Ему было очень непросто вести этот разговор, ведь идею начать разыгрывать еврейскую карту подбросил Гейдриху он сам, имея в виду темные слухи об имевших уже место попытках установить контакты с сионистами в 1933 или 1934 году. Но тогда ничего из этого не вышло, и не случайно. Ну, о чем, кроме всякой ерунды, могут говорить официальный расист и левый социал-демократ еврей?! Сейчас же Баст начинал крайне рискованную игру на тактических интересах сторон, безусловно не зная, — "И кто, скажите на милость, может такое знать?" — к чему приведет этот его во всех отношениях безумный план.

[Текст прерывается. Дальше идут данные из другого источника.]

/-- The rows of CAN1. -/
def rowsCan1 : List RegRow := [
  { addr := 0x44000, rw := 0xEF80 },
  { addr := 0x44002, pair := true, rw := 0x1FFFFFFC },
  { addr := 0x44004, pair := true, rw := 0xFFFFC0FF },
  { addr := 0x44006, w1c := 0x2000 },
  { addr := 0x44007 },
  { addr := 0x44008 },
  { addr := 0x44009, rc := 0xFFFF },
  { addr := 0x4400A, rc := 0xFFFF },
  { addr := 0x4400B, rc := 0xFFFF },
  { addr := 0x44010, pair := true, w1s := 0xFFFFFFFF },
  { addr := 0x44012, pair := true, w1s := 0xFFFFFFFF },
  { addr := 0x44014, pair := true, w1c := 0xFFFFFFFF },
  { addr := 0x44016, pair := true },
  { addr := 0x44100, rw := 0xFF0F, kw := 0xFF0F, kl := 0xFF0F },
  { addr := 0x44101, w1c := 0xC600 },
  { addr := 0x44102, stride := 2, count := 2, pair := true, rw := 0x1FFFFFFF, kw := 0x1FFFFFFF, kl := 0x1FFFFFFF },
  { addr := 0x44106, pair := true, kw := 0xFFFFFFFF, kl := 0xFFFFFFFF },
  { addr := 0x44108, count := 32, rw := 0xFFFF, kw := 0xFFFF, kl := 0xFFFF },
  { addr := 0x44128, rw := 0xFF0F, kw := 0xFF0F, kl := 0xFF0F },
  { addr := 0x44129, w1c := 0xC600 },
  { addr := 0x4412A, stride := 2, count := 2, pair := true, rw := 0x1FFFFFFF, kw := 0x1FFFFFFF, kl := 0x1FFFFFFF },
  { addr := 0x4412E, pair := true, kw := 0xFFFFFFFF, kl := 0xFFFFFFFF },
  { addr := 0x44130, count := 32, rw := 0xFFFF, kw := 0xFFFF, kl := 0xFFFF },
  { addr := 0x44150, rw := 0xFF0F, kw := 0xFF0F, kl := 0xFF0F },
  { addr := 0x44151, w1c := 0xC600 },
  { addr := 0x44152, stride := 2, count := 2, pair := true, rw := 0x1FFFFFFF, kw := 0x1FFFFFFF, kl := 0x1FFFFFFF },
  { addr := 0x44156, pair := true, kw := 0xFFFFFFFF, kl := 0xFFFFFFFF },
  { addr := 0x44158, count := 32, rw := 0xFFFF, kw := 0xFFFF, kl := 0xFFFF },
  { addr := 0x44178, rw := 0xFF0F, kw := 0xFF0F, kl := 0xFF0F },
  { addr := 0x44179, w1c := 0xC600 },
  { addr := 0x4417A, stride := 2, count := 2, pair := true, rw := 0x1FFFFFFF, kw := 0x1FFFFFFF, kl := 0x1FFFFFFF },
  { addr := 0x4417E, pair := true, kw := 0xFFFFFFFF, kl := 0xFFFFFFFF },
  { addr := 0x44180, count := 32, rw := 0xFFFF, kw := 0xFFFF, kl := 0xFFFF },
  { addr := 0x441A0, rw := 0xFF0F, kw := 0xFF0F, kl := 0xFF0F },
  { addr := 0x441A1, w1c := 0xC600 },
  { addr := 0x441A2, stride := 2, count := 2, pair := true, rw := 0x1FFFFFFF, kw := 0x1FFFFFFF, kl := 0x1FFFFFFF },
  { addr := 0x441A6, pair := true, kw := 0xFFFFFFFF, kl := 0xFFFFFFFF },
  { addr := 0x441A8, count := 32, rw := 0xFFFF, kw := 0xFFFF, kl := 0xFFFF },
  { addr := 0x441C8, rw := 0xFF0F, kw := 0xFF0F, kl := 0xFF0F },
  { addr := 0x441C9, w1c := 0xC600 },
  { addr := 0x441CA, stride := 2, count := 2, pair := true, rw := 0x1FFFFFFF, kw := 0x1FFFFFFF, kl := 0x1FFFFFFF },
  { addr := 0x441CE, pair := true, kw := 0xFFFFFFFF, kl := 0xFFFFFFFF },
  { addr := 0x441D0, count := 32, rw := 0xFFFF, kw := 0xFFFF, kl := 0xFFFF },
  { addr := 0x441F0, rw := 0xFF0F, kw := 0xFF0F, kl := 0xFF0F },
  { addr := 0x441F1, w1c := 0xC600 },
  { addr := 0x441F2, stride := 2, count := 2, pair := true, rw := 0x1FFFFFFF, kw := 0x1FFFFFFF, kl := 0x1FFFFFFF },
  { addr := 0x441F6, pair := true, kw := 0xFFFFFFFF, kl := 0xFFFFFFFF },
  { addr := 0x441F8, count := 32, rw := 0xFFFF, kw := 0xFFFF, kl := 0xFFFF },
  { addr := 0x44218, rw := 0xFF0F, kw := 0xFF0F, kl := 0xFF0F },
  { addr := 0x44219, w1c := 0xC600 },
  { addr := 0x4421A, stride := 2, count := 2, pair := true, rw := 0x1FFFFFFF, kw := 0x1FFFFFFF, kl := 0x1FFFFFFF },
  { addr := 0x4421E, pair := true, kw := 0xFFFFFFFF, kl := 0xFFFFFFFF },
  { addr := 0x44220, count := 32, rw := 0xFFFF, kw := 0xFFFF, kl := 0xFFFF },
  { addr := 0x44240, rw := 0xFF0F, kw := 0xFF0F, kl := 0xFF0F },
  { addr := 0x44241, w1c := 0xC600 },
  { addr := 0x44242, stride := 2, count := 2, pair := true, rw := 0x1FFFFFFF, kw := 0x1FFFFFFF, kl := 0x1FFFFFFF },
  { addr := 0x44246, pair := true, kw := 0xFFFFFFFF, kl := 0xFFFFFFFF },
  { addr := 0x44248, count := 4, rw := 0xFFFF, kw := 0xFFFF, kl := 0xFFFF },
  { addr := 0x4424C, rw := 0xFF0F, kw := 0xFF0F, kl := 0xFF0F },
  { addr := 0x4424D, w1c := 0xC600 },
  { addr := 0x4424E, stride := 2, count := 2, pair := true, rw := 0x1FFFFFFF, kw := 0x1FFFFFFF, kl := 0x1FFFFFFF },
  { addr := 0x44252, pair := true, kw := 0xFFFFFFFF, kl := 0xFFFFFFFF },
  { addr := 0x44254, count := 4, rw := 0xFFFF, kw := 0xFFFF, kl := 0xFFFF },
  { addr := 0x44258, rw := 0xFF0F, kw := 0xFF0F, kl := 0xFF0F },
  { addr := 0x44259, w1c := 0xC600 },
  { addr := 0x4425A, stride := 2, count := 2, pair := true, rw := 0x1FFFFFFF, kw := 0x1FFFFFFF, kl := 0x1FFFFFFF },
  { addr := 0x4425E, pair := true, kw := 0xFFFFFFFF, kl := 0xFFFFFFFF },
  { addr := 0x44260, count := 4, rw := 0xFFFF, kw := 0xFFFF, kl := 0xFFFF },
  { addr := 0x44264, rw := 0xFF0F, kw := 0xFF0F, kl := 0xFF0F },
  { addr := 0x44265, w1c := 0xC600 },
  { addr := 0x44266, stride := 2, count := 2, pair := true, rw := 0x1FFFFFFF, kw := 0x1FFFFFFF, kl := 0x1FFFFFFF },
  { addr := 0x4426A, pair := true, kw := 0xFFFFFFFF, kl := 0xFFFFFFFF },
  { addr := 0x4426C, count := 4, rw := 0xFFFF, kw := 0xFFFF, kl := 0xFFFF },
  { addr := 0x44270, rw := 0xFF0F, kw := 0xFF0F, kl := 0xFF0F },
  { addr := 0x44271, w1c := 0xC600 },
  { addr := 0x44272, stride := 2, count := 2, pair := true, rw := 0x1FFFFFFF, kw := 0x1FFFFFFF, kl := 0x1FFFFFFF },
  { addr := 0x44276, pair := true, kw := 0xFFFFFFFF, kl := 0xFFFFFFFF },
  { addr := 0x44278, count := 4, rw := 0xFFFF, kw := 0xFFFF, kl := 0xFFFF },
  { addr := 0x4427C, rw := 0xFF0F, kw := 0xFF0F, kl := 0xFF0F },
  { addr := 0x4427D, w1c := 0xC600 },
  { addr := 0x4427E, stride := 2, count := 2, pair := true, rw := 0x1FFFFFFF, kw := 0x1FFFFFFF, kl := 0x1FFFFFFF },
  { addr := 0x44282, pair := true, kw := 0xFFFFFFFF, kl := 0xFFFFFFFF },
  { addr := 0x44284, count := 4, rw := 0xFFFF, kw := 0xFFFF, kl := 0xFFFF },
  { addr := 0x44288, rw := 0xFF0F, kw := 0xFF0F, kl := 0xFF0F },
  { addr := 0x44289, w1c := 0xC600 },
  { addr := 0x4428A, stride := 2, count := 2, pair := true, rw := 0x1FFFFFFF, kw := 0x1FFFFFFF, kl := 0x1FFFFFFF },
  { addr := 0x4428E, pair := true, kw := 0xFFFFFFFF, kl := 0xFFFFFFFF },
  { addr := 0x44290, count := 4, rw := 0xFFFF, kw := 0xFFFF, kl := 0xFFFF },
  { addr := 0x44294, rw := 0xFF0F, kw := 0xFF0F, kl := 0xFF0F },
  { addr := 0x44295, w1c := 0xC600 },
  { addr := 0x44296, stride := 2, count := 2, pair := true, rw := 0x1FFFFFFF, kw := 0x1FFFFFFF, kl := 0x1FFFFFFF },
  { addr := 0x4429A, pair := true, kw := 0xFFFFFFFF, kl := 0xFFFFFFFF },
  { addr := 0x4429C, count := 4, rw := 0xFFFF, kw := 0xFFFF, kl := 0xFFFF },
  { addr := 0x442A0, rw := 0xFF0F, kw := 0xFF0F, kl := 0xFF0F },
  { addr := 0x442A1, w1c := 0xC600 },
  { addr := 0x442A2, stride := 2, count := 2, pair := true, rw := 0x1FFFFFFF, kw := 0x1FFFFFFF, kl := 0x1FFFFFFF },
  { addr := 0x442A6, pair := true, kw := 0xFFFFFFFF, kl := 0xFFFFFFFF },
  { addr := 0x442A8, count := 4, rw := 0xFFFF, kw := 0xFFFF, kl := 0xFFFF },
  { addr := 0x442AC, rw := 0xFF0F, kw := 0xFF0F, kl := 0xFF0F },
  { addr := 0x442AD, w1c := 0xC600 },
  { addr := 0x442AE, stride := 2, count := 2, pair := true, rw := 0x1FFFFFFF, kw := 0x1FFFFFFF, kl := 0x1FFFFFFF },
  { addr := 0x442B2, pair := true, kw := 0xFFFFFFFF, kl := 0xFFFFFFFF },
  { addr := 0x442B4, count := 4, rw := 0xFFFF, kw := 0xFFFF, kl := 0xFFFF },
  { addr := 0x442B8, rw := 0xFF0F, kw := 0xFF0F, kl := 0xFF0F },
  { addr := 0x442B9, w1c := 0xC600 },
  { addr := 0x442BA, stride := 2, count := 2, pair := true, rw := 0x1FFFFFFF, kw := 0x1FFFFFFF, kl := 0x1FFFFFFF },
  { addr := 0x442BE, pair := true, kw := 0xFFFFFFFF, kl := 0xFFFFFFFF },
  { addr := 0x442C0, count := 4, rw := 0xFFFF, kw := 0xFFFF, kl := 0xFFFF },
  { addr := 0x442C4, rw := 0xFF0F, kw := 0xFF0F, kl := 0xFF0F },
  { addr := 0x442C5, w1c := 0xC600 },
  { addr := 0x442C6, stride := 2, count := 2, pair := true, rw := 0x1FFFFFFF, kw := 0x1FFFFFFF, kl := 0x1FFFFFFF },
  { addr := 0x442CA, pair := true, kw := 0xFFFFFFFF, kl := 0xFFFFFFFF },
  { addr := 0x442CC, count := 4, rw := 0xFFFF, kw := 0xFFFF, kl := 0xFFFF },
  { addr := 0x442D0, rw := 0xFF0F, kw := 0xFF0F, kl := 0xFF0F },
  { addr := 0x442D1, w1c := 0xC600 },
  { addr := 0x442D2, stride := 2, count := 2, pair := true, rw := 0x1FFFFFFF, kw := 0x1FFFFFFF, kl := 0x1FFFFFFF },
  { addr := 0x442D6, pair := true, kw := 0xFFFFFFFF, kl := 0xFFFFFFFF },
  { addr := 0x442D8, count := 4, rw := 0xFFFF, kw := 0xFFFF, kl := 0xFFFF },
  { addr := 0x442DC, rw := 0xFF0F, kw := 0xFF0F, kl := 0xFF0F },
  { addr := 0x442DD, w1c := 0xC600 },
  { addr := 0x442DE, stride := 2, count := 2, pair := true, rw := 0x1FFFFFFF, kw := 0x1FFFFFFF, kl := 0x1FFFFFFF },
  { addr := 0x442E2, pair := true, kw := 0xFFFFFFFF, kl := 0xFFFFFFFF },
  { addr := 0x442E4, count := 4, rw := 0xFFFF, kw := 0xFFFF, kl := 0xFFFF },
  { addr := 0x442E8, rw := 0xFF0F, kw := 0xFF0F, kl := 0xFF0F },
  { addr := 0x442E9, w1c := 0xC600 },
  { addr := 0x442EA, stride := 2, count := 2, pair := true, rw := 0x1FFFFFFF, kw := 0x1FFFFFFF, kl := 0x1FFFFFFF },
  { addr := 0x442EE, pair := true, kw := 0xFFFFFFFF, kl := 0xFFFFFFFF },
  { addr := 0x442F0, count := 4, rw := 0xFFFF, kw := 0xFFFF, kl := 0xFFFF },
  { addr := 0x442F4, rw := 0xFF0F, kw := 0xFF0F, kl := 0xFF0F },
  { addr := 0x442F5, w1c := 0xC600 },
  { addr := 0x442F6, stride := 2, count := 2, pair := true, rw := 0x1FFFFFFF, kw := 0x1FFFFFFF, kl := 0x1FFFFFFF },
  { addr := 0x442FA, pair := true, kw := 0xFFFFFFFF, kl := 0xFFFFFFFF },
  { addr := 0x442FC, count := 4, rw := 0xFFFF, kw := 0xFFFF, kl := 0xFFFF },
  { addr := 0x44300, rw := 0xFF0F, kw := 0xFF0F, kl := 0xFF0F },
  { addr := 0x44301, w1c := 0xC600 },
  { addr := 0x44302, stride := 2, count := 2, pair := true, rw := 0x1FFFFFFF, kw := 0x1FFFFFFF, kl := 0x1FFFFFFF },
  { addr := 0x44306, pair := true, kw := 0xFFFFFFFF, kl := 0xFFFFFFFF },
  { addr := 0x44308, count := 4, rw := 0xFFFF, kw := 0xFFFF, kl := 0xFFFF },
  { addr := 0x4430C, rw := 0xFF0F, kw := 0xFF0F, kl := 0xFF0F },
  { addr := 0x4430D, w1c := 0xC600 },
  { addr := 0x4430E, stride := 2, count := 2, pair := true, rw := 0x1FFFFFFF, kw := 0x1FFFFFFF, kl := 0x1FFFFFFF },
  { addr := 0x44312, pair := true, kw := 0xFFFFFFFF, kl := 0xFFFFFFFF },
  { addr := 0x44314, count := 4, rw := 0xFFFF, kw := 0xFFFF, kl := 0xFFFF },
  { addr := 0x44318, rw := 0xFF0F, kw := 0xFF0F, kl := 0xFF0F },
  { addr := 0x44319, w1c := 0xC600 },
  { addr := 0x4431A, stride := 2, count := 2, pair := true, rw := 0x1FFFFFFF, kw := 0x1FFFFFFF, kl := 0x1FFFFFFF },
  { addr := 0x4431E, pair := true, kw := 0xFFFFFFFF, kl := 0xFFFFFFFF },
  { addr := 0x44320, count := 4, rw := 0xFFFF, kw := 0xFFFF, kl := 0xFFFF },
  { addr := 0x44324, rw := 0xFF0F, kw := 0xFF0F, kl := 0xFF0F },
  { addr := 0x44325, w1c := 0xC600 },
  { addr := 0x44326, stride := 2, count := 2, pair := true, rw := 0x1FFFFFFF, kw := 0x1FFFFFFF, kl := 0x1FFFFFFF },
  { addr := 0x4432A, pair := true, kw := 0xFFFFFFFF, kl := 0xFFFFFFFF },
  { addr := 0x4432C, count := 4, rw := 0xFFFF, kw := 0xFFFF, kl := 0xFFFF },
  { addr := 0x44330, rw := 0xFF0F, kw := 0xFF0F, kl := 0xFF0F },
  { addr := 0x44331, w1c := 0xC600 },
  { addr := 0x44332, stride := 2, count := 2, pair := true, rw := 0x1FFFFFFF, kw := 0x1FFFFFFF, kl := 0x1FFFFFFF },
  { addr := 0x44336, pair := true, kw := 0xFFFFFFFF, kl := 0xFFFFFFFF },
  { addr := 0x44338, count := 4, rw := 0xFFFF, kw := 0xFFFF, kl := 0xFFFF },
  { addr := 0x4433C, rw := 0xFF0F, kw := 0xFF0F, kl := 0xFF0F },
  { addr := 0x4433D, w1c := 0xC600 },
  { addr := 0x4433E, stride := 2, count := 2, pair := true, rw := 0x1FFFFFFF, kw := 0x1FFFFFFF, kl := 0x1FFFFFFF },
  { addr := 0x44342, pair := true, kw := 0xFFFFFFFF, kl := 0xFFFFFFFF },
  { addr := 0x44344, count := 4, rw := 0xFFFF, kw := 0xFFFF, kl := 0xFFFF },
  { addr := 0x44348, rw := 0xFF0F, kw := 0xFF0F, kl := 0xFF0F },
  { addr := 0x44349, w1c := 0xC600 },
  { addr := 0x4434A, stride := 2, count := 2, pair := true, rw := 0x1FFFFFFF, kw := 0x1FFFFFFF, kl := 0x1FFFFFFF },
  { addr := 0x4434E, pair := true, kw := 0xFFFFFFFF, kl := 0xFFFFFFFF },
  { addr := 0x44350, count := 4, rw := 0xFFFF, kw := 0xFFFF, kl := 0xFFFF },
  { addr := 0x44354, rw := 0xFF0F, kw := 0xFF0F, kl := 0xFF0F },
  { addr := 0x44355, w1c := 0xC600 },
  { addr := 0x44356, stride := 2, count := 2, pair := true, rw := 0x1FFFFFFF, kw := 0x1FFFFFFF, kl := 0x1FFFFFFF },
  { addr := 0x4435A, pair := true, kw := 0xFFFFFFFF, kl := 0xFFFFFFFF },
  { addr := 0x4435C, count := 4, rw := 0xFFFF, kw := 0xFFFF, kl := 0xFFFF }]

— Подробности вы узнаете завтра, — сказал Баст, протягивая Шелленбергу портсигар. — Но, разумеется, нашим контрагентам по ту сторону моря нужны будут деньги и оружие.
— Деньги
— И еще кое-что… — Баст тоже взял сигарету, прикурил от предложенной Шелленбергом зажигалки и продолжил:
— Во Флоренции учится сейчас некто Авраам Штерн. Не знаю, что он изучает, но думаю, его нетрудно будет найти, так как в тамошнем университете вряд ли много докторантов вообще и из Палестины в частности. Нам этот еврей интересен не сам по себе, а тем, что он близко знаком с Авраамом Техоми. Этот Техоми — именно тот, кто нам нужен. Один из лидеров их военной организации и политически тяготеет к правым сионистам, так называемым ревизионистам. Попробуйте создать нам канал приватной связи, и… Впрочем это теперь ваша работа.
— Продолжайте, — улыбнулся Шелленберг, явно уже предвкушавший самостоятельную операцию за границами Рейха. — Я, честное слово, не обижусь.
— Я бы подкармливал этого Техоми оружием и деньгами отдельно ото всех остальных. Но… Не обижайтесь, дружище, это всего лишь мысли вслух. Игра ума. Не больше. Но мне кажется, что с этими людьми следует проявлять предельную осторожность. Их нельзя вербовать и принуждать. В этом смысле они очень похожи на нас. Их ведет идея, понимаете? Идеалисты и националисты… Вам это ничего не напоминает?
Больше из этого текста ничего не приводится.